* _DESCRIPTION OF THE TASK_
Look through the data below and extract, unchanged, the lines from the one that contains "(4 ≤ n → ∃ t, exec" to the one that contains "credit frame formed, or", both included.

* _STORED DATA_
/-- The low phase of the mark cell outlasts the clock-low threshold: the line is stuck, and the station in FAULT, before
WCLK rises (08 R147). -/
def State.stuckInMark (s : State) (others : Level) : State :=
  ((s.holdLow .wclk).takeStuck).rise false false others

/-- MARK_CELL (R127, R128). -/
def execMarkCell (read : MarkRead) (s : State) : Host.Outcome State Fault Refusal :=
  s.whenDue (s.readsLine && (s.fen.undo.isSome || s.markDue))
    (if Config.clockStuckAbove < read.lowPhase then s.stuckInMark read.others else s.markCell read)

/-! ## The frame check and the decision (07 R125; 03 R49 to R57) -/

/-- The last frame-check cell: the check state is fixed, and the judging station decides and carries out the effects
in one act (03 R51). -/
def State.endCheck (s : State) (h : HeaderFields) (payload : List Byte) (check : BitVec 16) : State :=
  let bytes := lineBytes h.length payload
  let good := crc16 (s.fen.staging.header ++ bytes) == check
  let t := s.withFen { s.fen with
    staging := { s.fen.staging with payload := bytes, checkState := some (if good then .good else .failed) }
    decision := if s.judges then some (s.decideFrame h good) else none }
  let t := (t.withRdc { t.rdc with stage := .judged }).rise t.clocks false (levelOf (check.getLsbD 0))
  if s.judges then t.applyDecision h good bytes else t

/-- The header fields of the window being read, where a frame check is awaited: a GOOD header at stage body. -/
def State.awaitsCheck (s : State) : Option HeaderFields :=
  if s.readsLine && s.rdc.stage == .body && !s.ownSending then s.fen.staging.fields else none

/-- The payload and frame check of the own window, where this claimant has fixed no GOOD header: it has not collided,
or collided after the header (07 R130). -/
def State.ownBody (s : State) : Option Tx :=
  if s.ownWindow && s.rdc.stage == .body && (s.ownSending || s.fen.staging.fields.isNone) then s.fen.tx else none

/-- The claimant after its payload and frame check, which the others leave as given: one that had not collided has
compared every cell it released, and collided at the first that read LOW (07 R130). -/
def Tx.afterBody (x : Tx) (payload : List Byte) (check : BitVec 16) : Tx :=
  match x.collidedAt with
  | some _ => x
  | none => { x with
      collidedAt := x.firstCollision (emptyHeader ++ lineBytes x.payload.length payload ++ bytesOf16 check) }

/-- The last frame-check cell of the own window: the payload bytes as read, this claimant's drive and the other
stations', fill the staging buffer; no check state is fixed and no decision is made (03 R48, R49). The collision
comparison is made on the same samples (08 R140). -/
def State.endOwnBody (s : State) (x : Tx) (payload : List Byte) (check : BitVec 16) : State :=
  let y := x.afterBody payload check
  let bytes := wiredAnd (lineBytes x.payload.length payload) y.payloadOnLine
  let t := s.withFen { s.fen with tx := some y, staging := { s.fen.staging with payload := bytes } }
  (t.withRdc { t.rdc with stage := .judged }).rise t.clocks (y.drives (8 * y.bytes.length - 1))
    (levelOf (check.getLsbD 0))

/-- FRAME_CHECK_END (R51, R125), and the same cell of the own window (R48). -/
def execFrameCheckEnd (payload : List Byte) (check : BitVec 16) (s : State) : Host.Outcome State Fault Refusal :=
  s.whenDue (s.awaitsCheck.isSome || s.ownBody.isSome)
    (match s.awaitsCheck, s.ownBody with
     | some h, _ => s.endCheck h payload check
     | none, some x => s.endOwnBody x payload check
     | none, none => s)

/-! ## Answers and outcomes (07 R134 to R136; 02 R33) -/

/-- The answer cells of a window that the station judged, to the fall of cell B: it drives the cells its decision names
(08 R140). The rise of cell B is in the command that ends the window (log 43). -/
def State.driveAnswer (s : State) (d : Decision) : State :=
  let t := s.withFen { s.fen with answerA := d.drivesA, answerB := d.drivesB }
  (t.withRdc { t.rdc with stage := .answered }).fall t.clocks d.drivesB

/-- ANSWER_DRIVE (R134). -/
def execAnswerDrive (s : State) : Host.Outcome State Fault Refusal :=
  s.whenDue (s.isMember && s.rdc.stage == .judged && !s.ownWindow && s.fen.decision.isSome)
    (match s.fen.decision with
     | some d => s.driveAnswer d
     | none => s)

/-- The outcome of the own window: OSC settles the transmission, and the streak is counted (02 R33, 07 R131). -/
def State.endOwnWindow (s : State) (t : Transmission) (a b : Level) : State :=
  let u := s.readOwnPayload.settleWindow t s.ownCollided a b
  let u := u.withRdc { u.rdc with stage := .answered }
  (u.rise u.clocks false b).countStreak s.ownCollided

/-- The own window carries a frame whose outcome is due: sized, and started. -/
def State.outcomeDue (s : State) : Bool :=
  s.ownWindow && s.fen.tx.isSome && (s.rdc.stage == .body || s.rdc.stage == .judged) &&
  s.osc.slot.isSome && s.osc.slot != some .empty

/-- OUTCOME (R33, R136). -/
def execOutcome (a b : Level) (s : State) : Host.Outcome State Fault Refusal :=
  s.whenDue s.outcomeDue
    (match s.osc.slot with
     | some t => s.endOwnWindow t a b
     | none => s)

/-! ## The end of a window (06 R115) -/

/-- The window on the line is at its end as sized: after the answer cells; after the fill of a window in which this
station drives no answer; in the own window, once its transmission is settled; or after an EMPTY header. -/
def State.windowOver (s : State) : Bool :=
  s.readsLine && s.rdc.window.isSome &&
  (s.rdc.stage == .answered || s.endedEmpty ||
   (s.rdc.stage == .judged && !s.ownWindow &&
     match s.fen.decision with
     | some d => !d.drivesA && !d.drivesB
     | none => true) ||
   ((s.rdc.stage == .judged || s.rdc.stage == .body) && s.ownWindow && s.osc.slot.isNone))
...
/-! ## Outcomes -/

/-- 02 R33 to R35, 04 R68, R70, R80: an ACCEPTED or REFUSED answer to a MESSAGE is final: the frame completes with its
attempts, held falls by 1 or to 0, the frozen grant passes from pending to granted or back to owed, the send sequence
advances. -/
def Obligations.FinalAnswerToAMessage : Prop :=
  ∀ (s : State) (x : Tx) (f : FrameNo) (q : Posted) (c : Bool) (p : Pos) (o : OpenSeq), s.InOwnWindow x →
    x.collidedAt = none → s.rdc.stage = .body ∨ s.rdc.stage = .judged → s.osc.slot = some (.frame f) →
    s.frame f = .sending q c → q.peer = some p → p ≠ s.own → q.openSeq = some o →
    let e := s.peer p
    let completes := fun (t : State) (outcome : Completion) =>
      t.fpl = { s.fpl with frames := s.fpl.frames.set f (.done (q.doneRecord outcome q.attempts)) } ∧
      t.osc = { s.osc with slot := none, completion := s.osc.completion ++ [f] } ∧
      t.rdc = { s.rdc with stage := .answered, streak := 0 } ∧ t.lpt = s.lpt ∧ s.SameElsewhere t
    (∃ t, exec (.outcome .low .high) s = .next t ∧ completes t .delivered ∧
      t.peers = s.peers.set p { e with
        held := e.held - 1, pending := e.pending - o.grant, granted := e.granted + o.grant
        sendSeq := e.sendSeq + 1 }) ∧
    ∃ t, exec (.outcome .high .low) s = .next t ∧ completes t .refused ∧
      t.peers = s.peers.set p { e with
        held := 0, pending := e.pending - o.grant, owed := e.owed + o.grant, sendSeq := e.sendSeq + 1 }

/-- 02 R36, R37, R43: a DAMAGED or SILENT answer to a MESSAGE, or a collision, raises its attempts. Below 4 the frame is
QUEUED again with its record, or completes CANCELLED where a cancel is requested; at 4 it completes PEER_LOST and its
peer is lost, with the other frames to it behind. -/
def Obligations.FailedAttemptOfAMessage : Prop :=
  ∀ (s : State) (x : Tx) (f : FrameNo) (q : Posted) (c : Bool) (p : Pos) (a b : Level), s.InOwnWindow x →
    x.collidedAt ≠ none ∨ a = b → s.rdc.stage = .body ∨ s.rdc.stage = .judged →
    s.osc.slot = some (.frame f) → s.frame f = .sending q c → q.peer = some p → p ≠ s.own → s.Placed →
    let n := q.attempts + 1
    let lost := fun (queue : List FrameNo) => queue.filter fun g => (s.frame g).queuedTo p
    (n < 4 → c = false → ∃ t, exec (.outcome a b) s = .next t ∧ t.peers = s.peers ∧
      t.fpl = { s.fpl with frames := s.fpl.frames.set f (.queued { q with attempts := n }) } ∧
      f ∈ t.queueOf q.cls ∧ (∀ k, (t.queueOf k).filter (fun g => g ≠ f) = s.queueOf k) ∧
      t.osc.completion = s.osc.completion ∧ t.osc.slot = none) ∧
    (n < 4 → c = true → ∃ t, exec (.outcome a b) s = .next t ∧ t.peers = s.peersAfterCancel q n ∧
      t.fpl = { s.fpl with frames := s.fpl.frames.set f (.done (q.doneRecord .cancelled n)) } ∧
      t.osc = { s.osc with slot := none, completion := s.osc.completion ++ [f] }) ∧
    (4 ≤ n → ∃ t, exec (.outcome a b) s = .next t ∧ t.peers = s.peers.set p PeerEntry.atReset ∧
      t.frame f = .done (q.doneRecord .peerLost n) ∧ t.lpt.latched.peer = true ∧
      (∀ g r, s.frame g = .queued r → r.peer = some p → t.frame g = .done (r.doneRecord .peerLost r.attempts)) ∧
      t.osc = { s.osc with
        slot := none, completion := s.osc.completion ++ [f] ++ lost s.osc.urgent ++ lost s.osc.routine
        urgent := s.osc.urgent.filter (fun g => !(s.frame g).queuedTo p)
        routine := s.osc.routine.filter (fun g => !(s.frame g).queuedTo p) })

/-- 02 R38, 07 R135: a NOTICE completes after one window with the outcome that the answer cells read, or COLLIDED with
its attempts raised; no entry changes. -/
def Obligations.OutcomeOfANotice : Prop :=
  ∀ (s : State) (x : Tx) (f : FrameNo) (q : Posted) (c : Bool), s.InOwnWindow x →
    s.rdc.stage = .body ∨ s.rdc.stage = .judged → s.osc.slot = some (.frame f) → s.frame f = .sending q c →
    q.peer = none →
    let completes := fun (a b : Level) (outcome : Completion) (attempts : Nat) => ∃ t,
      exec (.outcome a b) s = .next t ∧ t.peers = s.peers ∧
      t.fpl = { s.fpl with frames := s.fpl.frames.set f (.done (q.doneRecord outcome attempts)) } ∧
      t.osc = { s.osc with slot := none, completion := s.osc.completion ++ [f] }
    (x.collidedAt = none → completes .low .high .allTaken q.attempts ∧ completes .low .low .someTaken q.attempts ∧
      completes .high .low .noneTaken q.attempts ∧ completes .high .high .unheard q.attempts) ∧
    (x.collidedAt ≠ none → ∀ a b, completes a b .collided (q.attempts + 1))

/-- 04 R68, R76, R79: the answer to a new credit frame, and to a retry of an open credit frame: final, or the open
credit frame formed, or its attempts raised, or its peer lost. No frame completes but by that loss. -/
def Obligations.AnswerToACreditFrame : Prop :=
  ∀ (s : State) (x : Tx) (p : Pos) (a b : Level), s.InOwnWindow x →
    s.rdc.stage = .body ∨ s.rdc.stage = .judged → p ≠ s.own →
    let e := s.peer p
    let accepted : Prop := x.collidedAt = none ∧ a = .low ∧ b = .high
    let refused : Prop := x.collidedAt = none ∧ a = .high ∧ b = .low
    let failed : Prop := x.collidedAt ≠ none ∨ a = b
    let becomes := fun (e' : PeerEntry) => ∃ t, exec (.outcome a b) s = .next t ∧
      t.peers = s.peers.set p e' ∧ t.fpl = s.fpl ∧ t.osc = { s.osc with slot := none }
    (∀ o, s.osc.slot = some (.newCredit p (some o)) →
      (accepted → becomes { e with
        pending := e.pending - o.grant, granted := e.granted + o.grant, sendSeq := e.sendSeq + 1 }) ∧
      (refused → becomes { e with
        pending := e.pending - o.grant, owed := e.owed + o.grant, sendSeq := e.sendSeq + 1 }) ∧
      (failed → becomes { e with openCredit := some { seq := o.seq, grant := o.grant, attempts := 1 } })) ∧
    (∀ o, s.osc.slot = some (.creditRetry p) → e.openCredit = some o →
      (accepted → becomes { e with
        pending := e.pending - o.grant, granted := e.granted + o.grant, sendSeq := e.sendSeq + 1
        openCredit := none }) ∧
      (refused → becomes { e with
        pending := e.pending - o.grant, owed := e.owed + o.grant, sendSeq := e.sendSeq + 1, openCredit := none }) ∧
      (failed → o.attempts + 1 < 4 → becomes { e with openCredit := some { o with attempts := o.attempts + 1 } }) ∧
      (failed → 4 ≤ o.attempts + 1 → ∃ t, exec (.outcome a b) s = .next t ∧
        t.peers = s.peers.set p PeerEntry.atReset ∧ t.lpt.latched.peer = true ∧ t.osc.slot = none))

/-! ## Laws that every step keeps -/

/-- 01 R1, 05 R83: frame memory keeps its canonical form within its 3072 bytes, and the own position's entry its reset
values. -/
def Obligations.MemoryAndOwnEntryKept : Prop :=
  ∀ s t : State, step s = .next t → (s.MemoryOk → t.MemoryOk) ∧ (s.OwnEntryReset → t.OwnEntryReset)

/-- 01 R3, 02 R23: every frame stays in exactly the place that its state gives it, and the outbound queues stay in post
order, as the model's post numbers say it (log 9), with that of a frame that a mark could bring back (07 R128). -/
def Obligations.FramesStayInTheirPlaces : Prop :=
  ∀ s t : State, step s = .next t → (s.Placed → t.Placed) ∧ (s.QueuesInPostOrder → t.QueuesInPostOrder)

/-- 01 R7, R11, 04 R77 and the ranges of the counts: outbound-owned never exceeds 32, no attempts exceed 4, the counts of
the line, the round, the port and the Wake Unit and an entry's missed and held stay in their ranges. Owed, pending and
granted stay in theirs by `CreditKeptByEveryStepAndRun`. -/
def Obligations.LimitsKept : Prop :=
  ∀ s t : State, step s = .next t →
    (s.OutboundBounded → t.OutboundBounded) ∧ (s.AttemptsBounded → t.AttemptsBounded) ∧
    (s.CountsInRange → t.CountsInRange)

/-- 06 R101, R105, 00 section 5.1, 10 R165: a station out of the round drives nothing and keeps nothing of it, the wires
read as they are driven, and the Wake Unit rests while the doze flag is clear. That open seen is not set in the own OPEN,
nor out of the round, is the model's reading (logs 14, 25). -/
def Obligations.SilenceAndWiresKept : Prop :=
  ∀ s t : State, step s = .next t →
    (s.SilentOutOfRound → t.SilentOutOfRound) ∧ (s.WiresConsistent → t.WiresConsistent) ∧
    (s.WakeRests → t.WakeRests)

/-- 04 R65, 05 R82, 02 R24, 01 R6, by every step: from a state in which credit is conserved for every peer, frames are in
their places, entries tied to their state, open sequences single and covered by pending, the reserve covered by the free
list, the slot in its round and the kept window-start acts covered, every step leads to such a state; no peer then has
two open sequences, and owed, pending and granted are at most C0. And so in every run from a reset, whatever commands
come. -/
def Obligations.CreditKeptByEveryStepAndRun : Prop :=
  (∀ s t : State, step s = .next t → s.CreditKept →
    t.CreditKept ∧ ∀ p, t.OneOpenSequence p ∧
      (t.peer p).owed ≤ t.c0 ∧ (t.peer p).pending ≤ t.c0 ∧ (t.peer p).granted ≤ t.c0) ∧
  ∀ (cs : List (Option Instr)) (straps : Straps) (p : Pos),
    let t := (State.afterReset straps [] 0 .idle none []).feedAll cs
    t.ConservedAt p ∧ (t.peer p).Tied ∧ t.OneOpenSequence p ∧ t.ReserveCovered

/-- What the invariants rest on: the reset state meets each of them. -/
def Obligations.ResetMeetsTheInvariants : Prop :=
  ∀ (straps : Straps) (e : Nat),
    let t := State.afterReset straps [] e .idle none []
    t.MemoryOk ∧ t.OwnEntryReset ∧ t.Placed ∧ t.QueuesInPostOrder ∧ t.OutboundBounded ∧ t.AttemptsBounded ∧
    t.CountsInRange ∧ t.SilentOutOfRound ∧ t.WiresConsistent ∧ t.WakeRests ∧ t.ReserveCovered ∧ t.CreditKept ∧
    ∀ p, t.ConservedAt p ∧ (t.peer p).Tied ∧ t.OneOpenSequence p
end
==
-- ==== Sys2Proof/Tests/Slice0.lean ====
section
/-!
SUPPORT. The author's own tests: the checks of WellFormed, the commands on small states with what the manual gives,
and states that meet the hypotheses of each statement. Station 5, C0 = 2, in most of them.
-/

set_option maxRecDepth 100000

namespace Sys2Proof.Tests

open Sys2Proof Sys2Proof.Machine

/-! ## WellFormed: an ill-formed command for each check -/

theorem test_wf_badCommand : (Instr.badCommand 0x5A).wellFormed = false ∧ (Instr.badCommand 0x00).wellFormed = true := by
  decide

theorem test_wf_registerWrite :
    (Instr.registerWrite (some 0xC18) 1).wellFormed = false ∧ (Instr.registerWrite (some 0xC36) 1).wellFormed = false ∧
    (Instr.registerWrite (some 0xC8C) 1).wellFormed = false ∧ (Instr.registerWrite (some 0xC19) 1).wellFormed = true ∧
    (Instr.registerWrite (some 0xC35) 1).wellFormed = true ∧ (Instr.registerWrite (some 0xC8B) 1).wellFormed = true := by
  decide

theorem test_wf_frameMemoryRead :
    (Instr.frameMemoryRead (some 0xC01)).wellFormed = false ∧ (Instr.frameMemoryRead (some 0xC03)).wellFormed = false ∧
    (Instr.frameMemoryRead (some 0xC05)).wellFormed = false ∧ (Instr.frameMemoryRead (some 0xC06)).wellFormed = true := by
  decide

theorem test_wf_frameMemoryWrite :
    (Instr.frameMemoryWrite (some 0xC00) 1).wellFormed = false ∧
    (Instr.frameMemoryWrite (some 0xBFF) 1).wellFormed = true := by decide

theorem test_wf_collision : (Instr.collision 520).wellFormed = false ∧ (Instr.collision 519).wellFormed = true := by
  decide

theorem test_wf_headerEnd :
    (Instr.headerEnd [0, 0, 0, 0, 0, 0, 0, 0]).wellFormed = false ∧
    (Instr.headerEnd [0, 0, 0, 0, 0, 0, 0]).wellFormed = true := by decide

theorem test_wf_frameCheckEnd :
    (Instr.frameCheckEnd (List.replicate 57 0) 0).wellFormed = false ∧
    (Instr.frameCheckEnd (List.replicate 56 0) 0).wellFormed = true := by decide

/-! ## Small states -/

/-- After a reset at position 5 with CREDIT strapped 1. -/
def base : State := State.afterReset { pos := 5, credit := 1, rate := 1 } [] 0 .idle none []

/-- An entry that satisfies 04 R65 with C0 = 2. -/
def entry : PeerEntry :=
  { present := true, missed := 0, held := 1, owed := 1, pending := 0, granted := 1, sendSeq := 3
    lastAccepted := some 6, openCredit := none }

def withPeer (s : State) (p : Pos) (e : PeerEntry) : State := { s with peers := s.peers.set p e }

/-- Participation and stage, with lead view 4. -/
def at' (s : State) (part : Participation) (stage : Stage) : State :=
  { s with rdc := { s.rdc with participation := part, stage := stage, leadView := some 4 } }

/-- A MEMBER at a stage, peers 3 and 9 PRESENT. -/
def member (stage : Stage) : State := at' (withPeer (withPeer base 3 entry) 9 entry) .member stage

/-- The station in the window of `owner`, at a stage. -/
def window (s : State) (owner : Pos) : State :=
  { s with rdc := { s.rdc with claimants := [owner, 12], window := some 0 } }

* _EXERCISE OUTPUT_
    (4 ≤ n → ∃ t, exec (.outcome a b) s = .next t ∧ t.peers = s.peers.set p PeerEntry.atReset ∧
      t.frame f = .done (q.doneRecord .peerLost n) ∧ t.lpt.latched.peer = true ∧
      (∀ g r, s.frame g = .queued r → r.peer = some p → t.frame g = .done (r.doneRecord .peerLost r.attempts)) ∧
      t.osc = { s.osc with
        slot := none, completion := s.osc.completion ++ [f] ++ lost s.osc.urgent ++ lost s.osc.routine
        urgent := s.osc.urgent.filter (fun g => !(s.frame g).queuedTo p)
        routine := s.osc.routine.filter (fun g => !(s.frame g).queuedTo p) })

/-- 02 R38, 07 R135: a NOTICE completes after one window with the outcome that the answer cells read, or COLLIDED with
its attempts raised; no entry changes. -/
def Obligations.OutcomeOfANotice : Prop :=
  ∀ (s : State) (x : Tx) (f : FrameNo) (q : Posted) (c : Bool), s.InOwnWindow x →
    s.rdc.stage = .body ∨ s.rdc.stage = .judged → s.osc.slot = some (.frame f) → s.frame f = .sending q c →
    q.peer = none →
    let completes := fun (a b : Level) (outcome : Completion) (attempts : Nat) => ∃ t,
      exec (.outcome a b) s = .next t ∧ t.peers = s.peers ∧
      t.fpl = { s.fpl with frames := s.fpl.frames.set f (.done (q.doneRecord outcome attempts)) } ∧
      t.osc = { s.osc with slot := none, completion := s.osc.completion ++ [f] }
    (x.collidedAt = none → completes .low .high .allTaken q.attempts ∧ completes .low .low .someTaken q.attempts ∧
      completes .high .low .noneTaken q.attempts ∧ completes .high .high .unheard q.attempts) ∧
    (x.collidedAt ≠ none → ∀ a b, completes a b .collided (q.attempts + 1))

/-- 04 R68, R76, R79: the answer to a new credit frame, and to a retry of an open credit frame: final, or the open
credit frame formed, or its attempts raised, or its peer lost. No frame completes but by that loss. -/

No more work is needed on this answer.